• Work required
Return the lines below exactly, from the first one through the line that has "Sys2Proof.Machine.execJmp w target s". Leave out everything after it.

• Data shown

-- ==== Sys2Proof/Machine/Dispatch.lean ====
section
/-! DEFINITION. The meaning of every command: one arm for each constructor of Instr. -/

namespace Sys2Proof.Machine

open Sys2Proof

def exec (i : Instr) (s : State) : Host.Outcome State Fault Refusal :=
  match i with
  | .movi w sd imm => Sys2Proof.Machine.execMovi w sd imm s
  | .add w sd sa b => Sys2Proof.Machine.execAdd w sd sa b s
  | .sub w sd sa b => Sys2Proof.Machine.execSub w sd sa b s
  | .and w sd sa b => Sys2Proof.Machine.execAnd w sd sa b s
  | .or w sd sa b => Sys2Proof.Machine.execOr w sd sa b s
  | .xor w sd sa b => Sys2Proof.Machine.execXor w sd sa b s
  | .shl w sd sa b => Sys2Proof.Machine.execShl w sd sa b s
  | .shr w sd sa b => Sys2Proof.Machine.execShr w sd sa b s
  | .sra w sd sa b => Sys2Proof.Machine.execSra w sd sa b s
  | .mul w sd sa sb => Sys2Proof.Machine.execMul w sd sa sb s
  | .beq w sa sb target => Sys2Proof.Machine.execBeq w sa sb target s
  | .bne w sa sb target => Sys2Proof.Machine.execBne w sa sb target s
  | .blt w sa sb target => Sys2Proof.Machine.execBlt w sa sb target s
  | .bge w sa sb target => Sys2Proof.Machine.execBge w sa sb target s
  | .jmp w target => Sys2Proof.Machine.execJmp w target s
  | .nop w => Sys2Proof.Machine.execNop w s
  | .config w fmtA fmtB => Sys2Proof.Machine.execConfig w fmtA fmtB s
  | .setmask w row col => Sys2Proof.Machine.execSetmask w row col s
  | .srseed w sa => Sys2Proof.Machine.execSrseed w sa s
  | .tprod w acc srcA srcB sclA sclB n ad tb drn => Sys2Proof.Machine.execTprod w acc srcA srcB sclA sclB n ad tb drn s
  | .tdrain w acc drn => Sys2Proof.Machine.execTdrain w acc drn s
  | .tew w op srcX srcY vec neg drn => Sys2Proof.Machine.execTew w op srcX srcY vec neg drn s
  | .arrayOutputVisible cl c => Sys2Proof.Machine.execArrayOutputVisible cl c s
  | .tload w m => Sys2Proof.Machine.execTload w m s
  | .tstore w m => Sys2Proof.Machine.execTstore w m s
  | .moveLineResponse cl c slot line => Sys2Proof.Machine.execMoveLineResponse cl c slot line s
  | .moveInterrupted cl c slot => Sys2Proof.Machine.execMoveInterrupted cl c slot s
  | .moveBusError cl c slot addr status => Sys2Proof.Machine.execMoveBusError cl c slot addr status s
  | .moveComplete cl c slot => Sys2Proof.Machine.execMoveComplete cl c slot s
  | .rpost w n sa region => Sys2Proof.Machine.execRpost w n sa region s
  | .postSlotWritten cl who => Sys2Proof.Machine.execPostSlotWritten cl who s
  | .cinc w ctr amt whenDone => Sys2Proof.Machine.execCinc w ctr amt whenDone s
  | .whenDoneIncrement cl c => Sys2Proof.Machine.execWhenDoneIncrement cl c s
  | .cexp w ctr amt => Sys2Proof.Machine.execCexp w ctr amt s
  | .cwait w ctr => Sys2Proof.Machine.execCwait w ctr s
  | .cread w sd ctr expected => Sys2Proof.Machine.execCread w sd ctr expected s
  | .creadResult cl who => Sys2Proof.Machine.execCreadResult cl who s
  | .cwstat w sd => Sys2Proof.Machine.execCwstat w sd s
  | .fence w => Sys2Proof.Machine.execFence w s
  | .endTask w => Sys2Proof.Machine.execEndTask w s
  | .endBalanceCheck cl c => Sys2Proof.Machine.execEndBalanceCheck cl c s
  | .instructionFetchFill w => Sys2Proof.Machine.execInstructionFetchFill w s
  | .tpost w n sa => Sys2Proof.Machine.execTpost w n sa s
  | .tretry w n => Sys2Proof.Machine.execTretry w n s
  | .tskip w n => Sys2Proof.Machine.execTskip w n s
  | .tabort w coreset => Sys2Proof.Machine.execTabort w coreset s
  | .scommit w slot => Sys2Proof.Machine.execScommit w slot s
  | .sdiscard w slot => Sys2Proof.Machine.execSdiscard w slot s
  | .icinv w => Sys2Proof.Machine.execIcinv w s
  | .evwait w => Sys2Proof.Machine.execEvwait w s
  | .evread w sd => Sys2Proof.Machine.execEvread w sd s
  | .evarg w sd k => Sys2Proof.Machine.execEvarg w sd k s
  | .cclean w sa sb => Sys2Proof.Machine.execCclean w sa sb s
  | .ccflush w sa sb => Sys2Proof.Machine.execCcflush w sa sb s
  | .ccdiscard w sa sb => Sys2Proof.Machine.execCcdiscard w sa sb s
  | .ccmark w tag hint => Sys2Proof.Machine.execCcmark w tag hint s
  | .stewardRpost w n sa => Sys2Proof.Machine.execStewardRpost w n sa s
  | .rset w n reg sa => Sys2Proof.Machine.execRset w n reg sa s
  | .rget w sd n reg => Sys2Proof.Machine.execRget w sd n reg s
  | .rstart w n => Sys2Proof.Machine.execRstart w n s
  | .rstop w n => Sys2Proof.Machine.execRstop w n s
  | .rskip w n => Sys2Proof.Machine.execRskip w n s
  | .rclear w n => Sys2Proof.Machine.execRclear w n s
  | .ringCmdStart cl n => Sys2Proof.Machine.execRingCmdStart cl n s
  | .ringCmdStop cl n => Sys2Proof.Machine.execRingCmdStop cl n s
  | .ringCmdSkip cl n => Sys2Proof.Machine.execRingCmdSkip cl n s
  | .ringCmdClear cl n => Sys2Proof.Machine.execRingCmdClear cl n s
  | .tailWrite cl n v => Sys2Proof.Machine.execTailWrite cl n v s
  | .registerWrite t v => Sys2Proof.Machine.execRegisterWrite t v s
  | .ringSlotRead cl n => Sys2Proof.Machine.execRingSlotRead cl n s
  | .ringDescriptorStart cl n => Sys2Proof.Machine.execRingDescriptorStart cl n s
  | .ringLineResponse cl n => Sys2Proof.Machine.execRingLineResponse cl n s
  | .ringWriteResponse cl n => Sys2Proof.Machine.execRingWriteResponse cl n s
  | .ringRetry cl n => Sys2Proof.Machine.execRingRetry cl n s
  | .ringBusError cl n addr status => Sys2Proof.Machine.execRingBusError cl n addr status s
  | .ringDescriptorComplete cl n => Sys2Proof.Machine.execRingDescriptorComplete cl n s
  | .taskStart cl n => Sys2Proof.Machine.execTaskStart cl n s
  | .specCommit cl k => Sys2Proof.Machine.execSpecCommit cl k s
  | .specCommitComplete cl k => Sys2Proof.Machine.execSpecCommitComplete cl k s
  | .specDiscard cl k => Sys2Proof.Machine.execSpecDiscard cl k s
  | .specDiscardComplete cl k => Sys2Proof.Machine.execSpecDiscardComplete cl k s
  | .incrementApplied k crcFails => Sys2Proof.Machine.execIncrementApplied k crcFails s
  | .incrementAck k => Sys2Proof.Machine.execIncrementAck k s
  | .managementRaise ctr v => Sys2Proof.Machine.execManagementRaise ctr v s
  | .counterSettle cl c => Sys2Proof.Machine.execCounterSettle cl c s
  | .waitExamination cl => Sys2Proof.Machine.execWaitExamination cl s
  | .waitTimeout p => Sys2Proof.Machine.execWaitTimeout p s
  | .dumpComplete p => Sys2Proof.Machine.execDumpComplete p s
  | .microbatchDrop p d => Sys2Proof.Machine.execMicrobatchDrop p d s
  | .dropRingsHalted p d => Sys2Proof.Machine.execDropRingsHalted p d s
  | .ledgerRequestPost cl n => Sys2Proof.Machine.execLedgerRequestPost cl n s
  | .ledgerRequestWithdraw cl n => Sys2Proof.Machine.execLedgerRequestWithdraw cl n s
  | .ledgerCycle a => Sys2Proof.Machine.execLedgerCycle a s
  | .creditRefill => Sys2Proof.Machine.execCreditRefill s
  | .ledgerGrant cl n => Sys2Proof.Machine.execLedgerGrant cl n s
  | .creditStarved a => Sys2Proof.Machine.execCreditStarved a s
  | .guardSample hub die0 die1 die2 die3 => Sys2Proof.Machine.execGuardSample hub die0 die1 die2 die3 s
  | .guardStart => Sys2Proof.Machine.execGuardStart s
  | .guardStepUp => Sys2Proof.Machine.execGuardStepUp s
  | .thermalSample r temp => Sys2Proof.Machine.execThermalSample r temp s
  | .thermalStepRecover cl => Sys2Proof.Machine.execThermalStepRecover cl s
  | .clockStepChange cl => Sys2Proof.Machine.execClockStepChange cl s
  | .thermalTrip r temp => Sys2Proof.Machine.execThermalTrip r temp s
  | .selftestDue cl c => Sys2Proof.Machine.execSelftestDue cl c s
  | .selftestStart cl c => Sys2Proof.Machine.execSelftestStart cl c s
  | .selftestEnd cl c fails more => Sys2Proof.Machine.execSelftestEnd cl c fails more s
  | .ifrFuseProgrammed cl c readbackOk => Sys2Proof.Machine.execIfrFuseProgrammed cl c readbackOk s
  | .coreRetire cl c => Sys2Proof.Machine.execCoreRetire cl c s
  | .coppiceRemap cl c => Sys2Proof.Machine.execCoppiceRemap cl c s
  | .remapReestablish d => Sys2Proof.Machine.execRemapReestablish d s
  | .spareSelftestDue cl => Sys2Proof.Machine.execSpareSelftestDue cl s
  | .clusterPowerGate cl => Sys2Proof.Machine.execClusterPowerGate cl s
  | .flitArrives dst fr kind b => Sys2Proof.Machine.execFlitArrives dst fr kind b s
  | .linkCrcFail l => Sys2Proof.Machine.execLinkCrcFail l s
  | .linkReplayLimit l => Sys2Proof.Machine.execLinkReplayLimit l s
  | .laneFail l => Sys2Proof.Machine.execLaneFail l s
  | .linkRetrainComplete l ok => Sys2Proof.Machine.execLinkRetrainComplete l ok s
  | .cacheRequest cl r => Sys2Proof.Machine.execCacheRequest cl r s
  | .permissionCacheFill cl page => Sys2Proof.Machine.execPermissionCacheFill cl page s
  | .cacheFill cl line => Sys2Proof.Machine.execCacheFill cl line s
  | .dramWriteAccept => Sys2Proof.Machine.execDramWriteAccept s
  | .writeAcceptResponse => Sys2Proof.Machine.execWriteAcceptResponse s
  | .dramRead addr => Sys2Proof.Machine.execDramRead addr s
  | .streamDetectorTimeout cl k => Sys2Proof.Machine.execStreamDetectorTimeout cl k s
  | .permissionInvalidate cl page => Sys2Proof.Machine.execPermissionInvalidate cl page s
  | .scrubLine ch => Sys2Proof.Machine.execScrubLine ch s
  | .scrubCorrectionWrite ch => Sys2Proof.Machine.execScrubCorrectionWrite ch s
  | .errorReported x pl => Sys2Proof.Machine.execErrorReported x pl s
  | .errorHandlerComplete => Sys2Proof.Machine.execErrorHandlerComplete s
  | .urEscalation cl n => Sys2Proof.Machine.execUrEscalation cl n s
  | .ceStorm unit => Sys2Proof.Machine.execCeStorm unit s
  | .stormWindowEnd => Sys2Proof.Machine.execStormWindowEnd s
  | .twReadRaw => Sys2Proof.Machine.execTwReadRaw s
  | .twWriteData => Sys2Proof.Machine.execTwWriteData s
  | .twWriteCheck => Sys2Proof.Machine.execTwWriteCheck s
  | .twWriteBoth => Sys2Proof.Machine.execTwWriteBoth s
  | .mirrorStart p => Sys2Proof.Machine.execMirrorStart p s
  | .mirrorComplete p d => Sys2Proof.Machine.execMirrorComplete p d s
  | .flashCopyComplete p d => Sys2Proof.Machine.execFlashCopyComplete p d s
  | .flashCopyFail p d => Sys2Proof.Machine.execFlashCopyFail p d s
  | .tensorWatchComplete p => Sys2Proof.Machine.execTensorWatchComplete p s
  | .restoreComplete p d => Sys2Proof.Machine.execRestoreComplete p d s
  | .rollback p => Sys2Proof.Machine.execRollback p s
  | .rollbackComplete p => Sys2Proof.Machine.execRollbackComplete p s
  | .ckptHold p v => Sys2Proof.Machine.execCkptHold p v s
  | .ckptHoldExpire p => Sys2Proof.Machine.execCkptHoldExpire p s
  | .coreMapAck p v => Sys2Proof.Machine.execCoreMapAck p v s
  | .semaRead f sec r => Sys2Proof.Machine.execSemaRead f sec r s
  | .semaRelease f sec size token => Sys2Proof.Machine.execSemaRelease f sec size token s
  | .semaHoldExpire sec => Sys2Proof.Machine.execSemaHoldExpire sec s
  | .objRead f => Sys2Proof.Machine.execObjRead f s
  | .objWrite f hubCycle => Sys2Proof.Machine.execObjWrite f hubCycle s
  | .objRequestComplete f => Sys2Proof.Machine.execObjRequestComplete f s
  | .dbWrite f n v => Sys2Proof.Machine.execDbWrite f n v s
  | .doorbellEventQueued f => Sys2Proof.Machine.execDoorbellEventQueued f s
  | .evqHeadWrite f v => Sys2Proof.Machine.execEvqHeadWrite f v s
  | .hostEventRecordWrite f => Sys2Proof.Machine.execHostEventRecordWrite f s
  | .bar4Read f off len => Sys2Proof.Machine.execBar4Read f off len s
  | .bar4Write f off bytes => Sys2Proof.Machine.execBar4Write f off bytes s
  | .functionLevelReset f => Sys2Proof.Machine.execFunctionLevelReset f s
  | .hotReset b => Sys2Proof.Machine.execHotReset b s
  | .perst b => Sys2Proof.Machine.execPerst b s
  | .refclkLoss b => Sys2Proof.Machine.execRefclkLoss b s
  | .storagePortBringup k result => Sys2Proof.Machine.execStoragePortBringup k result s
  | .nvmeCompletionPoll k cs => Sys2Proof.Machine.execNvmeCompletionPoll k cs s
  | .nvmeCommandTimeout k => Sys2Proof.Machine.execNvmeCommandTimeout k s
  | .smartPoll k warning => Sys2Proof.Machine.execSmartPoll k warning s
  | .ssdInboundRequest k addr len write => Sys2Proof.Machine.execSsdInboundRequest k addr len write s
  | .storagePortDown k cause => Sys2Proof.Machine.execStoragePortDown k cause s
  | .fieldFrame fr => Sys2Proof.Machine.execFieldFrame fr s
  | .fieldReturnFrame fr => Sys2Proof.Machine.execFieldReturnFrame fr s
  | .fieldTurnRound => Sys2Proof.Machine.execFieldTurnRound s
  | .fieldLost => Sys2Proof.Machine.execFieldLost s
  | .dictionaryCommit => Sys2Proof.Machine.execDictionaryCommit s
  | .runStart p => Sys2Proof.Machine.execRunStart p s
  | .runStop p => Sys2Proof.Machine.execRunStop p s
  | .runPreempt p => Sys2Proof.Machine.execRunPreempt p s
  | .partitionStop p => Sys2Proof.Machine.execPartitionStop p s
  | .permWrite p addr count entry => Sys2Proof.Machine.execPermWrite p addr count entry s
  | .granuleOwner d q owner => Sys2Proof.Machine.execGranuleOwner d q owner s
  | .selftestReq p mask => Sys2Proof.Machine.execSelftestReq p mask s
  | .supFence => Sys2Proof.Machine.execSupFence s
  | .supPartReset mask => Sys2Proof.Machine.execSupPartReset mask s
  | .supDeviceReset v => Sys2Proof.Machine.execSupDeviceReset v s
  | .ledgerCountsClear v => Sys2Proof.Machine.execLedgerCountsClear v s
  | .breakpointWrite p v => Sys2Proof.Machine.execBreakpointWrite p v s
  | .breakpointHalt cl ia => Sys2Proof.Machine.execBreakpointHalt cl ia s
  | .breakpointClusterHalted cl => Sys2Proof.Machine.execBreakpointClusterHalted cl s
  | .breakpointResume cl => Sys2Proof.Machine.execBreakpointResume cl s
  | .pcSample cl c stall => Sys2Proof.Machine.execPcSample cl c stall s
  | .traceLineAccepted cl => Sys2Proof.Machine.execTraceLineAccepted cl s
  | .quoteNonce f v => Sys2Proof.Machine.execQuoteNonce f v s
  | .quoteReady f => Sys2Proof.Machine.execQuoteReady f s
  | .pageMeasured p => Sys2Proof.Machine.execPageMeasured p s
  | .fwVerify => Sys2Proof.Machine.execFwVerify s
  | .fwVerifyAndWrite => Sys2Proof.Machine.execFwVerifyAndWrite s
  | .fwCopyComplete => Sys2Proof.Machine.execFwCopyComplete s
  | .fwVerifyComplete => Sys2Proof.Machine.execFwVerifyComplete s
  | .fwFlashProgramComplete ok => Sys2Proof.Machine.execFwFlashProgramComplete ok s
  | .fwReadbackComplete => Sys2Proof.Machine.execFwReadbackComplete s
  | .svnFuseRaise => Sys2Proof.Machine.execSvnFuseRaise s
  | .unlockToken v => Sys2Proof.Machine.execUnlockToken v s
  | .unlockEraseComplete => Sys2Proof.Machine.execUnlockEraseComplete s
  | .openingFuseBlown readbackOk => Sys2Proof.Machine.execOpeningFuseBlown readbackOk s
  | .bootImageLoaded => Sys2Proof.Machine.execBootImageLoaded s
  | .firmwareUp => Sys2Proof.Machine.execFirmwareUp s
  | .powerOnReset vddIoLow => Sys2Proof.Machine.execPowerOnReset vddIoLow s
  | .brownOut => Sys2Proof.Machine.execBrownOut s
  | .pinReset => Sys2Proof.Machine.execPinReset s
  | .resetHoldoffEnd => Sys2Proof.Machine.execResetHoldoffEnd s
  | .pwrgdRise => Sys2Proof.Machine.execPwrgdRise s
  | .watchdogExpire => Sys2Proof.Machine.execWatchdogExpire s
  | .clockFailure => Sys2Proof.Machine.execClockFailure s
  | .clockLockLoss d => Sys2Proof.Machine.execClockLockLoss d s
  | .lockUp => Sys2Proof.Machine.execLockUp s
  | .holdEnd => Sys2Proof.Machine.execHoldEnd s
  | .optionLoadingComplete st => Sys2Proof.Machine.execOptionLoadingComplete st s
  | .domainRelease => Sys2Proof.Machine.execDomainRelease s
  | .dramCalibrationDone d ok => Sys2Proof.Machine.execDramCalibrationDone d ok s
  | .calibrationTimeout => Sys2Proof.Machine.execCalibrationTimeout s
  | .trst => Sys2Proof.Machine.execTrst s
  | .bypass => Sys2Proof.Machine.execBypass s
  | .idcode => Sys2Proof.Machine.execIdcode s
  | .samplePreload shiftIn => Sys2Proof.Machine.execSamplePreload shiftIn s
  | .extest => Sys2Proof.Machine.execExtest s
  | .clamp => Sys2Proof.Machine.execClamp s
  | .highz => Sys2Proof.Machine.execHighz s
  | .dbgAccess => Sys2Proof.Machine.execDbgAccess s
  | .dbgReset => Sys2Proof.Machine.execDbgReset s
  | .monitorSample m => Sys2Proof.Machine.execMonitorSample m s
  | .refclkReturn b => Sys2Proof.Machine.execRefclkReturn b s
  | .controlLinkUp b gen width mode => Sys2Proof.Machine.execControlLinkUp b gen width mode s
  | .fieldOutLinkUp => Sys2Proof.Machine.execFieldOutLinkUp s

end Sys2Proof.Machine
end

• Finished exercise
-- ==== Sys2Proof/Machine/Dispatch.lean ====
section
/-! DEFINITION. The meaning of every command: one arm for each constructor of Instr. -/

namespace Sys2Proof.Machine

open Sys2Proof

def exec (i : Instr) (s : State) : Host.Outcome State Fault Refusal :=
  match i with
  | .movi w sd imm => Sys2Proof.Machine.execMovi w sd imm s
  | .add w sd sa b => Sys2Proof.Machine.execAdd w sd sa b s
  | .sub w sd sa b => Sys2Proof.Machine.execSub w sd sa b s
  | .and w sd sa b => Sys2Proof.Machine.execAnd w sd sa b s
  | .or w sd sa b => Sys2Proof.Machine.execOr w sd sa b s
  | .xor w sd sa b => Sys2Proof.Machine.execXor w sd sa b s
  | .shl w sd sa b => Sys2Proof.Machine.execShl w sd sa b s
  | .shr w sd sa b => Sys2Proof.Machine.execShr w sd sa b s
  | .sra w sd sa b => Sys2Proof.Machine.execSra w sd sa b s
  | .mul w sd sa sb => Sys2Proof.Machine.execMul w sd sa sb s
  | .beq w sa sb target => Sys2Proof.Machine.execBeq w sa sb target s
  | .bne w sa sb target => Sys2Proof.Machine.execBne w sa sb target s
  | .blt w sa sb target => Sys2Proof.Machine.execBlt w sa sb target s
  | .bge w sa sb target => Sys2Proof.Machine.execBge w sa sb target s
  | .jmp w target => Sys2Proof.Machine.execJmp w target s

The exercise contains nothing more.